The big question then becomes: How difficult would it be for the United States to convert all net content declarations in cosmetics to a metric system? Some suggest the American public would not understand and utilize the metric system when purchasing cosmetics. This author believes this is simply not true since every day, millions of Americans buy soda, wine and spirits by the metric system. The nutrition labels on foods are also metric, and American consumers seem to have no problem with that.

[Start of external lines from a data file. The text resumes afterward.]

/-! ## The meanings -/

/-- PIN_TRANSLATION (R109). -/
def execPinTranslation (c : Fin 512) (s : State) : Host.Outcome State Fault Refusal := s.after (pinTranslation c)
/-- PIN_VERIFY_OFFSET (R113). -/
def execPinVerifyOffset (c : Fin 512) (s : State) : Host.Outcome State Fault Refusal := s.after (pinVerifyOffset c)
/-- PIN_VERIFY_PVV (R116). -/
def execPinVerifyPvv (c : Fin 512) (s : State) : Host.Outcome State Fault Refusal := s.after (pinVerifyPvv c)
/-- PIN_OFFSET_GENERATION (R114). -/
def execPinOffsetGeneration (c : Fin 512) (s : State) : Host.Outcome State Fault Refusal :=
  s.after (pinOffsetGeneration c)
/-- OFFSET_FROM_CHOSEN_PIN (R113). -/
def execOffsetFromChosenPin (c : Fin 512) (s : State) : Host.Outcome State Fault Refusal :=
  s.after (offsetFromChosenPin c)
/-- PVV_FROM_CHOSEN_PIN (R116). -/
def execPvvFromChosenPin (c : Fin 512) (s : State) : Host.Outcome State Fault Refusal := s.after (pvvFromChosenPin c)
/-- RANDOM_PIN_PVV_GENERATION (R116). -/
def execRandomPinPvv (c : Fin 512) (s : State) : Host.Outcome State Fault Refusal := s.after (randomPinPvv c)
/-- PIN_CHANGE_OFFSET (R115). -/
def execPinChangeOffset (c : Fin 512) (s : State) : Host.Outcome State Fault Refusal := s.after (pinChangeOffset c)
/-- PIN_CHANGE_PVV (R116). -/
def execPinChangePvv (c : Fin 512) (s : State) : Host.Outcome State Fault Refusal := s.after (pinChangePvv c)
/-- MAC_GENERATION (R124). -/
def execMacGeneration (c : Fin 512) (s : State) : Host.Outcome State Fault Refusal := s.after (macGeneration c)
/-- MAC_VERIFICATION (R127). -/
def execMacVerification (c : Fin 512) (s : State) : Host.Outcome State Fault Refusal := s.after (macVerification c)
/-- CVV_GENERATION (R128). -/
def execCvvGeneration (c : Fin 512) (s : State) : Host.Outcome State Fault Refusal := s.after (cvvGeneration c)
/-- CVV_VERIFICATION (R128). -/
def execCvvVerification (c : Fin 512) (s : State) : Host.Outcome State Fault Refusal := s.after (cvvVerification c)
/-- PIN_LANE_GRANT (R572). -/
def execPinLaneGrant (s : State) : Host.Outcome State Fault Refusal := s.after (·.pinGrant)
/-- PIN_STEP_END: the step of a lane ends at a clock count (R97, R106). -/
def execPinStepEnd (lane : Fin 24) (clocks : Nat) (s : State) : Host.Outcome State Fault Refusal :=
  s.after (·.pinStepEnd lane clocks)
/-- GOVERNOR_REFILL: the refill of the present cycle, if it is due and not yet made (R119, R121). -/
def execGovernorRefill (s : State) : Host.Outcome State Fault Refusal := s.after (·.govRefill)

/-- PN_BAY_WRITE: a write of PN_BAY_LIMITS, PN_BAY_GOV or PN_BAY_GOV_CTL (R132). -/
def pnBayWrite (req : Requester) (reg : PnReg) (v : Nat) (d : Dev) : Dev :=
  match reg with
  | .limits => pnLimitsWrite req v d
  | .gov => pnGovWrite req v d
  | .govCtl => pnGovCtlWrite v d

/-- PN_BAY_WRITE (R132). -/
def execPnBayWrite (req : Requester) (reg : PnReg) (v : Word) (s : State) : Host.Outcome State Fault Refusal :=
  s.after (pnBayWrite req reg v.toNat)
/-- PN_BAY_XLATE_WRITE (R133). -/
def execPnBayXlateWrite (req : Requester) (v : Word) (s : State) : Host.Outcome State Fault Refusal :=
  s.after (pnXlateWrite req v.toNat)

end Sys2Proof.Machine
end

In this author’s opinion, the United States should join the rest of the world and use the metric system for personal care products; currently, the United States Metric Association is lobbying for a nationwide conversion to metric. The United States should define net contents by how they are filled and not their form. And in relation to the Estimated Symbol, perhaps if the United States allowed only metric units, the EU would allow the mark to be listed, along with a minimum fill.
Comments on the CPSC
Aside from unrest regarding net content labeling and debate over the metric system, inquiries recently have risen regarding the regulatory jurisdiction of the Consumer Product Safety Commission (CPSC), which was established by the US Congress in 1972 and began functioning in 1973. On Aug. 14, 2008, the Consumer Product Safety Improvement Act of 2008 (Public Law 110–314) (CPSIA) was passed, restricting lead content to 300 ppm in 2009 and 100 ppm by 2011, and banning diethylhexyl phthalate, dibutyl phthalate and benzyl butyl phthalate from toys for children younger than 12 years of age. Major retailers promptly began sending letters to cosmetic companies demanding compliance with this new law. However, personal care products and cosmetics are regulated by the FDA, not the CPSC.